The Metro is a mid-sized, indie music hall in Chicago with a stage framed in dramatic, Victorian scrollwork. I can’t recall the first show I saw there, but I know I was 15 and two punk rockers, leather-clad and liberty-spiked, were ass-bare banging over the bathroom sink. It ain’t a dive, but it’s also not for the completely calm-hearted. It’s where I caught my first Reverend Horton Heat show, back in 2007. The venue made sense, considering the Rev is an edgy cat with vintage class.

Reverend Horton Heat (aka Jim Heath) bops out American tunes, from country and western to boogie woogie blues. The three-piece band led by Heath started out in 1985 as a search for authenticity. Instead of jiving with the pop industrial complex of the era, Heath stepped into the roots of American music. Some inspirations he found, like Roy Orbison, Little Richard, The Blasters, Carl Perkins, and Johnny Cash, are recognizable in his discog. Others, like the bluesman Professor Longhair, Cajun rock and swamp pop, and the standards of Ira and George Gershwin, are less visible, but apparent when you think of Heath’s lushly composed instrumental side. The man puts as much storytelling into a guitar lick, creating the sounds of rattling refrigerators, roaring hot rods, and train whistles, as he does his lyrics.

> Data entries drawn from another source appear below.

-- ==== Sys2Proof/Syntax.lean ====
section
/-! DEFINITION. The commands of the block: one constructor per row of spec/opcode_table.json, in the table's order.
An instruction of an engine is the row of its issue by context `e`, with the fields of its word and the parity outcome of
its reads (`p`, or `rp` reads that passed a replay and `bad` one that failed it). A register write names its writer: 0
Host A, 1 Host B, 2 Net A, 3 Net B, 4 the Headstock, 5 the Devar port. A partner's command names its port, its flags and
its payload. An event carries what the device observes at it; `t` is EDGE time in taps (assumption 6, DESIGN CHOICE). An operand of type `Unit` names a value that the device computes
itself, from its samples, at that event: it carries nothing. -/

namespace Sys2Proof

When I caught Reverend Horton Heat at the Metro, Murder By Death and The Tossers opened. It was a killer lineup, but the Rev’s always got great openers. Take for example that he’s currently on tour with Big Sandy (of the western swing band Big Sandy & His Fly-Rite Boys) and, in previous years, I’ve seen him with openers like retro-rooted rock ’n’ roller J.D. McPherson and country crooner Wayne “The Train” Hancock.

Speaking of the Reverend Horton Heat show with J.D. McPherson, it was at the Aragon Ballroom, a dancehall built in the ’20s where the ceiling looks like a sky. Supposedly, there are tunnels that lead from the basement to the Green Mill, a nearby cocktail lounge formerly favored by Al Capone.

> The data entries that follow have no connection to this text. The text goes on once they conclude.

-- ==== Sys2Proof/Machine/Halt.lean ====
section
/-! DEFINITION. Halting an engine (R357, R424, R427 to R429): the halt itself, breakpoints and watchpoints. -/

namespace Sys2Proof.Machine

/-- The contexts of engine m: two of a Lathe, one of the Headstock. -/
def ctxsOf (m : Fin 7) : List CtxId :=
  if h : m.val < 6 then [⟨2 * m.val, by omega⟩, ⟨2 * m.val + 1, by omega⟩] else [hs]

/-- The engine number of a context. -/
def engineOf (e : CtxId) : Fin 7 := ⟨engineNo e, by unfold engineNo; split <;> omega⟩

/-- The context number within its engine, as DBG_ESTAT.ctx shows it. -/
def ctxBit (e : CtxId) : Nat := if e.val < 12 then e.val % 2 else 0

/-- A context enters HALT from RUN or WAIT; in any other state it keeps its state (R61, R424). -/
def Ctx.halt (c : Ctx) : Ctx := if c.st = .run ∨ c.st = .wait then { c with st := .halt, prev := c.st } else c

/-- The state code that DBG_ESTAT.prev shows for a context at a halt. -/
def Ctx.prevCode (c : Ctx) : Nat := if c.st = .halt then c.prev.code else c.st.code

/-- Context e halts; one that leaves RUN or WAIT ends the ramps that its stage tracks (R254, R424). -/
def State.haltCtx (s : State) (e : CtxId) : State :=
  let s1 := s.setCtx e s.ctx[e].halt
  if e.val < 12 ∧ (s.ctx[e].st = .run ∨ s.ctx[e].st = .wait) then s1.endRampsOf e.val else s1

/-- Engine m halts: its contexts, DBG_ESTAT and EV125, and class A type 0x0B while any stage is switching (R357,
R424). -/
def State.haltEngine (s : State) (m : Fin 7) (cause index ctx : Nat) : State :=
  let cs := ctxsOf m
  let p (i : Nat) : Nat := ((cs[i]?).map fun e => s.ctx[e].prevCode).getD 0
  let s1 := ((((s.put (F.DBG_ESTAT_cause m) cause).put (F.DBG_ESTAT_index m) index).put (F.DBG_ESTAT_ctx m)
    ctx).put (F.DBG_ESTAT_prev_0 m) (p 0)).put (F.DBG_ESTAT_prev_1 m) (p 1)
  let s2 := (cs.foldl (fun (s : State) (e : CtxId) => s.haltCtx e) s1).put (F.DBG_ESTAT_step_wait m) 0
  let s3 := s2.src F.DBG_EVT_halt 125
  if s3.anySwitching then s3.report (0x0B00 + m.val) .A 0 else s3

/-- The context's bit is set in a breakpoint's or watchpoint's ctx field; ignored for the Headstock (R432). -/
def ctxWatched (e : CtxId) (v : Nat) : Bool := decide (12 ≤ e.val) || natBit v (e.val % 2)

/-- The breakpoint that matches the next instruction of a context, lowest index first (R427). -/
def State.bpHit (s : State) (e : CtxId) : Option Nat :=
  let m := engineNo e
  [0, 1, 2, 3].find? fun i =>
    s.fb (F.DBG_BP_en m i) && s.f (F.DBG_BP_addr m i) == s.ctx[e].pc && ctxWatched e (s.f (F.DBG_BP_ctx m i))

/-- The breakpoint that stops the next instruction of a context before it issues; none on the first one after a resume or
a step (R427). -/
def State.bpStop (s : State) (e : CtxId) : Option Nat := if s.ctx[e].bpSkip = 0 then s.bpHit e else none

/-- A watchpoint or BRK of an instruction that has completed halts its engine; a breakpoint at the next instruction of the
context takes precedence: one halt, whose cause is the breakpoint (R429, R430). -/
def State.trigger (s : State) (e : CtxId) (cause index : Nat) : State :=
  match s.bpStop e with
  | some i => s.haltEngine (engineOf e) 2 i (ctxBit e)
  | none => s.haltEngine (engineOf e) cause index (ctxBit e)

/-- The watchpoint that matches accesses of an instruction: data words read and data words written (R428). -/
def State.wpHit (s : State) (e : CtxId) (rd wr : List Nat) : Option Nat :=
  let m := engineNo e
  [0, 1].find? fun j =>
    let d := 2 ^ min 13 (s.f (F.DBG_WP_mask m j))
    let same (w : Nat) : Bool := w / d == s.f (F.DBG_WP_addr m j) / d
    s.fb (F.DBG_WP_en m j) && ctxWatched e (s.f (F.DBG_WP_ctx m j)) &&
      ((s.fb (F.DBG_WP_rd m j) && rd.any same) || (s.fb (F.DBG_WP_wr m j) && wr.any same))

/-- A watched access halts the engine once its instruction has completed (R428, R429). -/
def State.watch (s : State) (e : CtxId) (rd wr : List Nat) : State :=
  if s.ctx[e].st ≠ .run then s
  else match s.wpHit e rd wr with
    | some j => s.trigger e 3 j
    | none => s

end Sys2Proof.Machine
end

Here’s a few Reverend Horton Heat songs that remind me of that show:

“One Time for Me” This song. ::breathes heavy:: I don’t have a top ten ménage à moi songs list, but when I make one, this is the king winner tune of paddling the pink canoe.

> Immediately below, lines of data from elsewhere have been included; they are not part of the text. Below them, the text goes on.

/-- The newest valid slot: the largest sequence; the lower slot number of two (R299, R412). -/
def State.newestSlot (s : State) : Option Nat :=
  (List.range 16).foldl (fun b j =>
    if s.slotValid j then
      match b with
      | some i => if (s.reg (slotAddr i)).toNat < (s.reg (slotAddr j)).toNat then some j else b
      | none => some j
    else b) none

/-- The value of register r of point m in slot j, E and W. -/
def State.slotValue (s : State) (j m r : Nat) : Nat :=
  let a := slotAddr j + 4 * (3 + 12 * m + 2 * r)
  (s.reg a).toNat + 2 ^ 32 * (s.reg (a + 4)).toNat

/-- gap_s (R299): t_stop less the slot's time, rounded up to seconds, or period + 1. -/
def State.gapSeconds (s : State) (j : Nat) : Nat :=
  let ts := 1000 * (s.reg (slotAddr j + 4)).toNat + getBits (s.reg (slotAddr j + 8)) 0 10
  let te := 1000 * s.tStop.1 + s.tStop.2
  if s.fb F.SYS_RTC_SUB_valid && decide (ts < te) then min 65535 ((te - ts + 999) / 1000)
  else s.f F.MTR_SAVE_period + 1

/-- The slots with a word at its endurance limit are retired (R301, R410). -/
def State.retiredMask (s : State) : Nat :=
  ((List.range 16).filter fun j => (List.range 64).any fun i => s.atLimit (slotAddr j + 4 * i)).foldl (fun n j => n + 2 ^ j) 0

/-- ENERGY_GAP with its length (R299). -/
def State.energyGap (s : State) (n : Nat) : State :=
  let s1 := ((s.put F.MTR_RESTORE_gap 1).put F.MTR_RESTORE_gap_s n).mtrBlockEvt 10
  { s1 with mtr := s1.mtr.map fun x => { x with lGap := true } }

/-- BOOT finds the retired slots, checks all of them and takes the newest valid one. ENERGY_GAP is reported where that is no
final save, or a final save was left incomplete since (R36, R299, R301, R302, R412). -/
def State.restoreEnergy (s0 : State) : State :=
  let s := { s0.put ⟨A.MTR_SAVESTAT, 16, 16⟩ s0.retiredMask with saveCut := false }
  match s.newestSlot with
  | none => ({ s with saveLast := none }.put F.MTR_RESTORE_none 1).energyGap 65535
  | some j =>
    let w2 := s.reg (slotAddr j + 8)
    let s1 := { s with
      saveLast := some (j, (s.reg (slotAddr j)).toNat)
      mtr := Vector.ofFn fun m : Fin 4 => { s.mtr[m] with
        restored := some (Vector.ofFn fun r : Fin 6 => s.slotValue j m r, getBits w2 (16 + 2 * m.val) 2) } }
    let s2 := ((((s1.put F.MTR_RESTORE_valid 1).put F.MTR_RESTORE_slot j).put F.MTR_RESTORE_pend 15).setReg
      A.MTR_RESTORE_SEQ (s.reg (slotAddr j))).mtrBlockEvt 9
    if getBits w2 28 1 = 1 && !s0.saveCut then s2 else s2.energyGap (s2.gapSeconds j)

/-- MTR_CTL.discard (R299, R304). -/
def State.meterDiscard (s : State) (m : Fin 4) : Nat × State :=
  if s.fb (F.MTR_CTL_en m) then (rRunning, s)
  else (rOk, (s.put ⟨A.MTR_RESTORE, 8 + m.val, 1⟩ 0).setMtr m { s.mtr[m] with restored := none })

/-- The checks of a write that sets MTR_CTL.en (R285), on the state with the written registers. -/
def State.meterOk (s : State) (m : Fin 4) : Bool :=
  let es := s.mtrEnts m
  es.all (fun e => extEntry e && s.scanned e) && es.eraseDups.length == 6 &&
    decide (15000 ≤ s.f (F.MTR_NOM_f_nom m)) && decide (s.f (F.MTR_NOM_f_nom m) ≤ 70000) &&
    (match s.mtr[m].restored with
    | some (_, l) => l == s.f (F.MTR_CFG_lsb m)
    | none => true)

/-- A point starts, from its pending values where it has some, or stops; a LATCH_METER that waits for a stopped point
ends (R293, R299; assumption 27, DEDUCED). -/
def State.meterSwitch (s : State) (m : Fin 4) (on : Bool) : State :=
  let s1 := (((s.putB (F.MTR_CTL_en m) on).putB (F.MTR_STAT_run m) on).put (F.MTR_STAT_free m) 0).put (F.MTR_STAT_cyc m) 0
  let x := s1.mtr[m]
  let y := { Mtr.init with
    e := x.e, el := x.el, q := x.q, restored := x.restored, lRest := x.lRest, lGap := x.lGap
    lFail := on && s.mtrEntFail m, base := s.etime, pos := s.etime }
  if on then
    match x.restored with
    | some (v, _) =>
      (s1.put ⟨A.MTR_RESTORE, 8 + m.val, 1⟩ 0).setMtr m { y with e := v.map (· * 2 ^ 24), restored := none, lRest := true }
    | none => s1.setMtr m y
  else ((s1.put (F.MTR_STAT_pq_open m) 0).setMtr m y).latchCmds m false

end Sys2Proof.Machine
end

“Wiggle Stick” Because Geezus H. Boning Christ, I am a horndog.

“Bad Reputation” Erotic rockabilly part three: Any song with the lyric, “You’re the kind of girl I’d like to eat,” especially one with hip-popping guitar, is one I’ll love.

I swear on the Stanley Brothers, not every Reverend Horton Heat song is fulla sexpot hot-assery. Apparently, I just gravitate toward the campy and pervtastic.

“Baddest of the Bad” When I need a good, ol’ fashioned break-up song, might as well be one where the guitars are so fast you can outrun the heartache.

What I’m getting at, Durango, is Reverend Horton Heat is coming to the Animas City Theatre and you’re gonna wanna be there.